In another example, rather than compare an audio waveform segment W to the entire song waveform 60 in one calculation, each audio waveform segment W may be “stepped” across the song waveform 60 for comparison to only a portion of the song waveform 60 at a time. Each portion of the song waveform 60 is then compared to an audio waveform segment W in a separate cross correlation calculation, which may reduce the complexity of each of these cross correlation calculations (e.g., for each audio waveform segment Wi, a cross correlation calculation may be performed for each of the multiple portions of the song waveform 60). The step size (or size of the portions of divided song waveform 60) may be equal to or more than 2 times the size of Wi or equal to or less than 5 times the size of W1. One could create step sizes that are larger—perhaps one or two seconds, or even the same size as the sample waveform, Wi. For example, one may use a step size that is one half the width of the sample window (the audio waveform segment), Wi. When these portions of the song waveform 60 and audio waveform segments Wi are at least five seconds in length, it has been found that similarity analyses results produce splice points that better reflect similarities at a chorus or refrain level of the song, making length changes to the song less detectable. Splice points that better reflect similarities at a chorus or refrain level of the song may be better discriminated by when at least one of the portions of the song waveform 60 and the audio waveform segments Wi is 10 seconds or more and the other is at least 5 seconds or more. When the audio waveform segment Wi and the these portions of the song waveform 60 are smaller (e.g., less than two second in length), similarity analyses may create splice point pairs that result from similarities in background music, which may be less desirable splice point pairs. Thus, it may be desirable in some implementations to keep the size of the audio waveform segment Wi and the portions of the song waveform 60 greater than 2 seconds.

Other sequences of similarity analyses may be performed between audio waveform segments Wi and the song waveform 60. It is desirable that after all audio segments Wi have been extracted, that all segments have been compared with each other, whether as an extracted audio waveform segment W or embedded as part of the song waveform 60.

In the examples discussed herein, cross correlation is used in performing the similarity analyses of the audio waveform segment Wi and the song waveform 60. The cross-correlation of two vectors may be the product of their respective Fourier transforms, with one of the transforms conjugated. However, alternative embodiments contemplate other ways to measure the similarity between an audio segment and the song, ranging from time-domain methods, such as subtracting samples between Wi and the song waveform to find minimum measure, to performing frequency domain analysis using Fourier methods to find similar signal matches. The system and software for adjusting song length may implement various methods of similarity analysis such as time domain/cross correlation methods and/or frequency domain/Fourier analysis.

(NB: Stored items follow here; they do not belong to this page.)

-- ==== Sys2Proof/Certificates/Slice0/Obligations.lean ====
section
/-! DEFINITION. The statements for the provers, in the order of the spec's files. -/

section

open Sys2Proof Sys2Proof.Machine

/-! ## Encoding (30_encoding.md) -/

/-- The command words of the spec's own examples (REG_RD 0x28, REG_WR 0x7F 0x81, PHY_WR 1 0 0x1200, PHY_RD 1 2 with and
without destination, RX_ALLOC and RX_FRAME 1518, TX_FRAME 60, SET_LINK up, SET_ADDR, GET_ADDR, START) and the frames
0B, 8C 40, 72 and F8 with their data bytes decode to those instructions, under the default opcodes of the table. Rests
on 30_encoding.md R90 to R101; 40_bus_access.md R128; 40_bus_access.md R129; 41_phy_access.md R141; 41_phy_access.md
R142. -/
def Obligations.DecodeExamples : Prop :=
  decodeWord {} 0x04280000 = .ok (.regRd 0x28) ∧ decodeWord {} 0x087F0081 = .ok (.regWr 0x7F 0x81) ∧
  decodeWord {} 0x20201200 = .ok (.phyWr 1 0 0x1200) ∧ decodeWord {} 0x24220001 = .ok (.phyRd 1 2 true) ∧
  decodeWord {} 0x24220000 = .ok (.phyRd 1 2 false) ∧ decodeWord {} 0x340005EE = .ok (.rxAlloc 1518) ∧
  decodeWord {} 0x380005EE = .ok (.rxFrame 1518) ∧ decodeWord {} 0x4000003C = .ok (.txFrame 60) ∧
  decodeWord {} 0x58000000 = .ok .start ∧ decodeWord {} 0x64000001 = .ok (.setLink true) ∧
  decodeWord {} 0x68000000 = .ok .setAddr ∧ decodeWord {} 0x6C000000 = .ok .getAddr ∧
  decodeFrame [0x0B, 0x00] = .ok (.busRegRd 0x0B) ∧ decodeFrame [0x8C, 0x40] = .ok (.busRegWr 0x0C 0x40) ∧
  decodeFrame [0x72] = .ok (.busBlkRd 0x72) ∧ decodeFrame [0x72, 0x01, 0x00, 0x3C] = .ok (.busBlkRd 0x72) ∧
  decodeFrame (0xF8 :: List.replicate 60 0x00) = .ok (.busBlkWr 0x78)

/-- For every instruction, command word or bus frame, and every value of its operand fields, the decoder reads the
encoding of the instruction as that instruction, under the default opcodes and under every assignment of opcodes in
which no two operations share one. That the opcodes are a parameter is R9's; that no two agree is the model's
condition (log 10). Rests on 00_scope.md R9; 30_encoding.md R91 to R101. -/
def Obligations.DecodeOfEncode : Prop :=
  DistinctCodes {} ∧ ∀ (m : OpcodeMap) (i : Instr), DistinctCodes m → decode m (encode m i) = .ok i

/-- The 24 rows have match = op << 26. The decoder, under the default opcodes that the table prints, reads a word as the
operation of a row exactly when (w & mask) = match for that row. No word meets two rows. Rests on 30_encoding.md R96. -/
def Obligations.RowSelection : Prop :=
  opcodeTable.length = 24 ∧ (∀ r ∈ opcodeTable, r.pattern = BitVec.ofNat 32 (r.code * 2 ^ 26)) ∧
  (∀ (w : Word) (r : OpcodeRow), r ∈ opcodeTable →
    (w &&& r.mask = r.pattern ↔ ∃ i, decodeWord {} w = .ok i ∧ i.op = some r.op)) ∧
  (∀ (w : Word) (r r' : OpcodeRow), r ∈ opcodeTable → r' ∈ opcodeTable →
    w &&& r.mask = r.pattern → w &&& r'.mask = r'.pattern → r = r')

/-- A word whose opcode is reserved, or that meets no row of R96 (an unknown opcode or a must-be-0 field that is not 0),
does not decode. When the host writes such a word, or the word of an operation that the variant lacks, while no
operation executes and the instance is not destroyed, the step completes the operation at once: RESULT is
InvalidArgument, RDATA0 and RDATA1 are 0, DONE is 1, one result entry is traced, and nothing else of the state
changes. Every row of R96 has column H, so the fourth condition of the rule never arises. A PHY operation with a PHY
index of 4 or more and an operation in a lifecycle state that does not admit it are refused. Formalises R98. -/
def Obligations.IllegalWords : Prop :=
  (∀ w : Word, (Field.op w).toNat ∈ [0x00, 0x05, 0x06, 0x07, 0x0A, 0x0B, 0x11, 0x12, 0x13] ∨ 0x21 ≤ (Field.op w).toNat →
    decodeWord {} w = .error (.unknownOpcode (Field.op w))) ∧
  (∀ w : Word, (∃ e, decodeWord {} w = .error e) ↔ ∀ r ∈ opcodeTable, w &&& r.mask ≠ r.pattern) ∧
  (∀ (s : State) (w : Word) (rest : List Event), s.agenda = .call w :: rest → s.hctx.pc = .idle →
    s.inst.life ≠ .destroyed →
    ((∃ e, decodeWord s.cfg.opcodes w = .error e) ∨ ∃ i, decodeWord s.cfg.opcodes w = .ok i ∧ i.existsIn s.cfg.variant = false) →
    step s = .next { s with
      agenda := rest
      hif := { s.hif with result := s.cfg.results.invalidArgument, rdata0 := 0, rdata1 := 0, done := true }
      trace := s.trace ++ [.result s.cfg.results.invalidArgument 0 0] }) ∧
  (∀ (s : State) (w : Word) (rest : List Event) (i : Instr), s.agenda = .call w :: rest → s.hctx.pc = .idle →
    s.inst.life ≠ .destroyed → decodeWord s.cfg.opcodes w = .ok i → i.existsIn s.cfg.variant = true →
    (i.wellFormed s.cfg.cregs = false → step s = .refused .phyIndex) ∧
    (i.wellFormed s.cfg.cregs = true → ∀ m, i.op = some m → admitted m s.inst.life = false → step s = .refused .lifecycle))

/-! ## A step and the host interface (10_state.md) -/

/-- When the next thing that happens is the host's write of a command word that decodes to i, the step is exec of i at the
state with that entry taken off; when it is a bus frame that decodes to i, the step is exec of i at that state, in
which a frame of a command byte and two or more data bytes has also set the data phase: how many bytes a block read
clocks in, which bytes a block write drives. When it is an agent's step, the step is that agent's step. A row of the
opcode table placed by withFetchWord runs exactly the instruction the decoder reads from it, where the opcodes are the
table's. Rests on 10_state.md R22; 10_state.md R29; 30_encoding.md R90; 30_encoding.md R99; 30_encoding.md R101. -/
def Obligations.StepRunsTheInstruction : Prop :=
  (∀ (s : State) (w : Word) (rest : List Event) (i : Instr), s.agenda = .call w :: rest →
    decodeWord s.cfg.opcodes w = .ok i → step s = exec i { s with agenda := rest }) ∧
  (∀ (s : State) (bs : List Byte) (rest : List Event) (i : Instr), s.agenda = .frame bs :: rest → decodeFrame bs = .ok i →
    (bs.length ≤ 2 → step s = exec i { s with agenda := rest }) ∧
    (3 ≤ bs.length → step s = exec i { s with
      agenda := rest
      bus := { s.bus with want := bs.length - 1, out := bs.tail } })) ∧
  (∀ (s : State) (a : AgentStep) (rest : List Event), s.agenda = .agent a :: rest →
    step s = agentStep a { s with agenda := rest }) ∧
  (∀ (s : State) (nbits w : Nat) (i : Instr), s.cfg.opcodes = {} → decodeTableWord nbits w = some i →
    step (s.withFetchWord nbits w) = exec i s)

Once point(s) of similarity have been identified and designated as optional splice points, the software may then splice the song, to make it shorter (or longer, as desired). FIG. 8 illustrates two parts of the song waveform that are similar. The song may be cut at the splice points, and then concatenated to join the left portion of waveform 80b to the right portion of waveform 80a at the splice points. The resulting song waveform 80c is shorter than the original.

To make the song longer, rather than splice out a portion of the song, a portion of the song may be repeated. For example, rather than deleting a portion of the song between two identified splice points, we may add the song at the earlier splice point to the song at the later splice point, thereby repeating the section between the two splice points. This may be done one or more times to repeat the section one or more times. In this example, the song may remain unchanged at portions corresponding to the identified splice point locations for certain portions of the resulting song.

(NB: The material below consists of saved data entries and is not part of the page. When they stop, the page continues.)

-- ==== Sys2Proof/Laws/Encoding.lean ====
section
/-! SUPPORT. The fields of an encoded command word: what an operation reads of the word it was issued with. -/

namespace Sys2Proof

variable (m : OpcodeMap)

theorem packWord_toNat {op : BitVec 6} {operand : Nat} (hn : operand < 2 ^ 26) :
    (packWord op operand).toNat = op.toNat * 2 ^ 26 + operand := by
  rw [packWord, BitVec.toNat_ofNat, Nat.mod_eq_of_lt (by omega)]

section
variable {op : BitVec 6} {operand : Nat}

theorem packWord_op (hn : operand < 2 ^ 26) : Field.op (packWord op operand) = op := by
  apply BitVec.eq_of_toNat_eq
  rw [Field.op, BitVec.extractLsb'_toNat, packWord_toNat hn, Nat.shiftRight_eq_div_pow]; omega

theorem packWord_extract (hn : operand < 2 ^ 26) (i n : Nat) :
    ((packWord op operand).extractLsb' i n).toNat = (op.toNat * 2 ^ 26 + operand) / 2 ^ i % 2 ^ n := by
  rw [BitVec.extractLsb'_toNat, packWord_toNat hn, Nat.shiftRight_eq_div_pow]

end

/-! ## Format R -/

@[simp] theorem reg7_regRd (reg : BitVec 7) : Field.reg7 (encodeWord m (.regRd reg)) = reg := by
  apply BitVec.eq_of_toNat_eq
  rw [Field.reg7, encodeWord, packWord_extract (by omega)]; omega

@[simp] theorem reg7_regWr (reg : BitVec 7) (d : BitVec 8) : Field.reg7 (encodeWord m (.regWr reg d)) = reg := by
  apply BitVec.eq_of_toNat_eq
  rw [Field.reg7, encodeWord, packWord_extract (by omega)]; omega

@[simp] theorem data_regWr (reg : BitVec 7) (d : BitVec 8) : Field.data (encodeWord m (.regWr reg d)) = d := by
  apply BitVec.eq_of_toNat_eq
  rw [Field.data, encodeWord, packWord_extract (by omega)]; omega

/-! ## Format L -/

theorem low16_packWord {op : BitVec 6} (len : BitVec 16) : Field.low16 (packWord op len.toNat) = len := by
  apply BitVec.eq_of_toNat_eq
  rw [Field.low16, packWord_extract (by omega)]; omega

@[simp] theorem low16_memRd (len : BitVec 16) : Field.low16 (encodeWord m (.memRd len)) = len := low16_packWord len
@[simp] theorem low16_memWr (len : BitVec 16) : Field.low16 (encodeWord m (.memWr len)) = len := low16_packWord len
@[simp] theorem low16_rxAlloc (len : BitVec 16) : Field.low16 (encodeWord m (.rxAlloc len)) = len := low16_packWord len
@[simp] theorem low16_rxFrame (len : BitVec 16) : Field.low16 (encodeWord m (.rxFrame len)) = len := low16_packWord len
@[simp] theorem low16_txFrame (len : BitVec 16) : Field.low16 (encodeWord m (.txFrame len)) = len := low16_packWord len

@[simp] theorem cwLen_memRd (len : BitVec 16) : Machine.cwLen (encodeWord m (.memRd len)) = len.toNat := by simp [Machine.cwLen]
@[simp] theorem cwLen_memWr (len : BitVec 16) : Machine.cwLen (encodeWord m (.memWr len)) = len.toNat := by simp [Machine.cwLen]
@[simp] theorem cwLen_rxAlloc (len : BitVec 16) : Machine.cwLen (encodeWord m (.rxAlloc len)) = len.toNat := by simp [Machine.cwLen]
@[simp] theorem cwLen_rxFrame (len : BitVec 16) : Machine.cwLen (encodeWord m (.rxFrame len)) = len.toNat := by simp [Machine.cwLen]
@[simp] theorem cwLen_txFrame (len : BitVec 16) : Machine.cwLen (encodeWord m (.txFrame len)) = len.toNat := by simp [Machine.cwLen]

theorem low16_rxFlush : Machine.cwLen (encodeWord m .rxFlush) = 0 := by
  rw [Machine.cwLen, Field.low16, encodeWord, packWord_extract (by omega)]; omega

/-! ## Format P -/

@[simp] theorem phy_phyWr (p r : BitVec 5) (v : BitVec 16) : Field.phy (encodeWord m (.phyWr p r v)) = p := by
  apply BitVec.eq_of_toNat_eq
  rw [Field.phy, encodeWord, packWord_extract (by omega)]; omega

@[simp] theorem reg5_phyWr (p r : BitVec 5) (v : BitVec 16) : Field.reg5 (encodeWord m (.phyWr p r v)) = r := by
  apply BitVec.eq_of_toNat_eq
  rw [Field.reg5, encodeWord, packWord_extract (by omega)]; omega

@[simp] theorem low16_phyWr (p r : BitVec 5) (v : BitVec 16) : Field.low16 (encodeWord m (.phyWr p r v)) = v := by
  apply BitVec.eq_of_toNat_eq
  rw [Field.low16, encodeWord, packWord_extract (by omega)]; omega

@[simp] theorem phy_phyRd (p r : BitVec 5) (d : Bool) : Field.phy (encodeWord m (.phyRd p r d)) = p := by
  have := Bool.toNat_lt d
  apply BitVec.eq_of_toNat_eq
  rw [Field.phy, encodeWord, packWord_extract (by omega)]; omega

@[simp] theorem reg5_phyRd (p r : BitVec 5) (d : Bool) : Field.reg5 (encodeWord m (.phyRd p r d)) = r := by
  have := Bool.toNat_lt d
  apply BitVec.eq_of_toNat_eq
  rw [Field.reg5, encodeWord, packWord_extract (by omega)]; omega

/-! ## Format C and `DV` -/

theorem flag_packWord {op : BitVec 6} {operand : Nat} (hn : operand < 2 ^ 26) :
    Field.flag (packWord op operand) = (operand % 2 == 1) := by
  rw [Field.flag, BitVec.getLsbD, packWord_toNat hn, Nat.testBit_zero]
  have : (op.toNat * 2 ^ 26 + operand) % 2 = operand % 2 := by omega
  rw [this]; rfl

@[simp] theorem flag_phyRd (p r : BitVec 5) (d : Bool) : Machine.cwFlag (encodeWord m (.phyRd p r d)) = d := by
  have := Bool.toNat_lt d
  rw [Machine.cwFlag, encodeWord, flag_packWord (by omega)]
  have : (p.toNat * 2 ^ 21 + r.toNat * 2 ^ 16 + d.toNat) % 2 = d.toNat := by omega
  rw [this]; cases d <;> rfl

@[simp] theorem flag_setLink (f : Bool) : Machine.cwFlag (encodeWord m (.setLink f)) = f := by
  rw [Machine.cwFlag, encodeWord, flag_packWord (by cases f <;> decide)]; cases f <;> rfl
@[simp] theorem flag_setSpeed (f : Bool) : Machine.cwFlag (encodeWord m (.setSpeed f)) = f := by
  rw [Machine.cwFlag, encodeWord, flag_packWord (by cases f <;> decide)]; cases f <;> rfl
@[simp] theorem flag_setDuplex (f : Bool) : Machine.cwFlag (encodeWord m (.setDuplex f)) = f := by
  rw [Machine.cwFlag, encodeWord, flag_packWord (by cases f <;> decide)]; cases f <;> rfl
@[simp] theorem flag_setPromisc (f : Bool) : Machine.cwFlag (encodeWord m (.setPromisc f)) = f := by
  rw [Machine.cwFlag, encodeWord, flag_packWord (by cases f <;> decide)]; cases f <;> rfl
@[simp] theorem flag_setFlowCtrl (f : Bool) : Machine.cwFlag (encodeWord m (.setFlowCtrl f)) = f := by
  rw [Machine.cwFlag, encodeWord, flag_packWord (by cases f <;> decide)]; cases f <;> rfl
@[simp] theorem flag_setPeerPause (f : Bool) : Machine.cwFlag (encodeWord m (.setPeerPause f)) = f := by
  rw [Machine.cwFlag, encodeWord, flag_packWord (by cases f <;> decide)]; cases f <;> rfl

end Sys2Proof
end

A successful cross correlation match may not guarantee that the waveform will be sufficiently similar across the entire audio waveform segment Wi. For example, if two thirds of the audio waveform segment Wi match the song waveform 60, a match may be detected between Wi and a portion of song waveform 60, even if a third of the audio waveform Wi and the corresponding portion of the song waveform 60 do not match. Using resulting splice points for splicing the original song might produce an undesirable result. Additional processing may be done to adjust the splice point to a point in the audio that is sufficiently similar. One method is to perform pyramid processing. For example, after detecting a match in the initial similarity analysis between segment Wi and the song waveform 60, the audio waveform segment Wi may be subdivided into smaller segments and similarity calculations may be performed on each of these sub-segments. Referring to FIGS. 9A and 9B, assume an initial cross correlation analysis indicates the audio waveform segment of window W4 is substantially similar to the audio waveform segment of portion P3 of the song. Audio waveform segment in window W4 may be subdivided, and each of these subdivided segments may be compared (via a similarity analysis) to the portion P3, such as by performing a cross correlation analysis of each of the subdivided segments of W4 to portion P3. In FIG. 9A, each of the sub-segments matches, so the splice point can remain as previously calculated.

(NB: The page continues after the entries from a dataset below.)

theorem actKeeps_rxProc (hm : Legal c m) (l : Label) : ActKeeps c s (rxProcAct c m l s) := by
  have recovered : ∀ t, Keeps c s t → Ensures (toLabel c m .v4 t) (Keeps c s) := fun t h => ensures_toLabel hm _ h
  unfold rxProcAct
  split
  · exact actKeeps_rdStep fun b u h => ensures_toLabel hm _ (h.setT _)
  · refine actKeeps_rdStep fun b u h => ?_
    split
    · exact ensures_stopSeqEntry hm (h.setT _)
    · split
      · exact ensures_countDone hm _ (h.setT _)
      · exact ensures_toLabel hm _ (h.setT _)
  · exact fun t h => ensures_blockRead h fun hdr u h => ensures_headerPeeked hm hdr h
  · exact actKeeps_stopSeq hm _ fun t h => ensures_toLabel hm _ h
  · exact actKeeps_stopSeq hm _ fun t h => ensures_toLabel hm _ h
  · exact actKeeps_stopSeq hm _ fun t h => ensures_toLabel hm _ h
  · exact actKeeps_stopSeq hm _ fun t h => ensures_toLabel hm _ h
  · exact fun t h => ensures_regWrite (h.trans keeps_stopFlags) fun u h => ensures_toLabel hm _ h
  · exact ensures_startSeqEntry hm Keeps.refl
  · exact actKeeps_startSeq hm _ recovered
  · exact actKeeps_startSeq hm _ recovered
  · exact actKeeps_startSeq hm _ recovered
  · exact actKeeps_startSeq hm _ recovered
  · exact actKeeps_startSeq hm _ recovered
  · exact ensures_raiseErr hm _ _ (keeps_logEntry _ _)
  · exact actKeeps_rdStep fun b u h => ensures_toLabel hm _ (h.setP _)
  · exact actKeeps_rdStep fun b u h => ensures_need fun _ _ => ensures_need fun _ _ => ensures_toLabel hm _ (h.setP _)
  · exact fun t h => ensures_need fun _ _ => ensures_regWrite h fun u h => ensures_toLabel hm _ h
  · exact fun t h => ensures_need fun _ _ => ensures_regWrite h fun u h => ensures_toLabel hm _ h
  · exact actKeeps_rdStep fun b u h => ensures_toLabel hm _ (h.setT _)
  · exact actKeeps_rdStep fun b u h => ensures_reprobeDone hm ((h.setT _).trans (keeps_setRemain _))
  · exact ensures_toLabel hm _ (keeps_setRemain _)
  · exact ensures_reprobeDone hm (keeps_logEntry _ _)
  · exact actKeeps_noLabel

theorem keeps_passToCaller (a : Word) : Keeps c s (passToCaller c a s) := by
  cases c
  · exact keeps_giveAlloc _ _
  · exact Keeps.refl

theorem actKeeps_bufferCheck (hm : Legal c m) {act : Word → Act} (hk : ∀ a, ActKeeps c s (act a)) :
    ActKeeps c s (bufferCheck c m s act) := by
  refine actKeeps_needAct fun a => ?_
  split
  · exact ensures_raiseErr hm _ _ Keeps.refl
  · exact hk a

theorem actKeeps_rxAlloc (hm : Legal c .rxAlloc) (l : Label) : ActKeeps c s (rxAllocAct c l s) := by
  unfold rxAllocAct
  split
  · refine ensures_need fun rl _ => ?_
    have h := keeps_alloc (c := c) (s := s) s.cfg.rxBufSize (allocOwner c)
    split
    · rename_i heq; rw [heq] at h; exact ensures_raiseErr hm _ _ h
    · rename_i heq; rw [heq] at h; exact ensures_toLabel hm _ (h.sc _)
  · exact ensures_need fun _ _ => ensures_need fun _ _ => ensures_toLabel hm _ (Keeps.refl.write32 _ _)
  · exact ensures_need fun _ _ => ensures_need fun _ _ => ensures_need fun _ _ =>
      ensures_finish _ _ _ (((Keeps.refl.write32 _ _).trans (Keeps.aside rfl)).trans (keeps_passToCaller _))
  · exact actKeeps_rxProc hm _

theorem ensures_rxFrameBusEntry (hm : Legal c .rxFrame) : Ensures (rxFrameBusEntry c s) (Keeps c s) :=
  ensures_need fun _ _ => ensures_toLabel hm _ Keeps.refl

theorem actKeeps_rxFrameBus (hm : Legal c .rxFrame) (l : Label) : ActKeeps c s (rxFrameBusAct c l s) := by
  have r : Keeps c s s := Keeps.refl
  unfold rxFrameBusAct
  split
  · refine actKeeps_bufferCheck hm fun a => ?_
    simp only [ActKeeps]
    split
    · exact ensures_toLabel hm _ (r.sc _)
    · exact ensures_refused
  · exact actKeeps_bufferCheck hm fun _ => actKeeps_rxProc hm _
  · exact ensures_need fun _ _ => ensures_toLabel hm _ (r.sc _)
  · refine fun t h => ensures_need fun _ _ => ?_
    split
    · exact ensures_refused
    · exact ensures_blockRead h fun _ u h => ensures_toLabel hm _ (h.sc _)
  · exact ensures_need fun _ _ => ensures_writeString hm r fun u h => ensures_toLabel hm _ (h.sc _)
  · refine ensures_need fun _ _ => ensures_need fun _ _ => ensures_need fun _ _ => ensures_need fun _ _ =>
      ensures_need fun _ _ => ?_
    split
    · exact ensures_writeString hm r fun u h => ensures_toLabel hm _ h
    · exact ensures_refused
  · exact actKeeps_rxProc hm _

/-! ## DmaRing -/

theorem ensures_walkEmpty (n : Nat) (h : Keeps c s t) : Ensures (walkEmpty c m n t) (Keeps c s) :=
  ensures_finish _ _ _ (h.trans (keeps_report _ _))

In FIG. 9B represents a situation where the audio waveform segment W4 is not similar across the entire waveform with the corresponding portion of the song waveform 60, even though it produced a similarity match based on the initial similarity analysis (e.g., cross correlation calculation). In this case, after analyzing the similarity at a finer granularity, the pair of splice points may be moved to locations where the audio waveform segment W4 and the portion of the corresponding waveform 60 are more similarly matched. For example, after the initial similarity analyses, if the initial splice point pair was selected as the earliest time of audio waveform segment W4 and the corresponding portion of the waveform 60, the splice point pair may be shifted over by three sub-segments to locations of these waveforms that are more similar.

FIG. 9C illustrates a further alternative where pyramid processing (such as described with FIG. 9B) is performed by further subdividing a previously subdivided portion of the audio waveform segment. In this example, the additional pyramid processing is performed on the initial subdivided portion of audio waveform segment W4 that is closest to the non-matching subdivided portions of the audio waveform segment W4 (e.g., the subdivided portion of W4 fourth from the left in FIG. 9C).

Even more processing may be performed to find the most precise match that is possible. As shown in FIG. 10, one method to do fine matching is to take the first and second derivatives of the audio waveform segment W4 and the related portion of the song waveform 60, which can reveal fine matches at signal peaks or zero crossings, which may be selected as a splice point pair or as splice points for a group of splice points. For example a zero crossing (from positive to negative) in both the audio waveform segment W4 and the related portion of the song waveform 60 (that are properly aligned based on the cross correlation peak offset) may be selected as a splice point pair. Such fine matching may be performed after determining to use splice points associated with a splice point pair. For example, a rough estimate of a splice point pair may be provided by an initial cross correlation calculation, and after selection of the splice point pair for splicing the song, the fine matching may be used to adjust the location of the splice point pair to correspond to a zero crossing, or peak of the waveforms.

There are a number of ways to determine how to modify the length of the songs based on the automatically detected splice points. The embodiments below describe shortening one or more songs, but they are equally applicable to lengthening one or more songs (or a mixture of lengthening one or more songs and lengthening one or more songs). The shortened songs may be spliced from the original song while maintaining the beginning and end of the original song. In one embodiment, song lengths are shortened (e.g., automatically without being based on input from a particular user) to a length typically desirable for use in a slide show. For example, the original song may be shortened by one to two minutes, more than two minutes, or to one or more versions that have lengths that fall within a range of 40 seconds to 90 seconds, or that are less than 75% of the original length or are less than 50% of the original length. These shortened songs may include the beginning and end of the original song. A user may be presented with a list of the songs and their time to select songs. The shortened songs may be added as background music to a slide show or other audio visual presentation.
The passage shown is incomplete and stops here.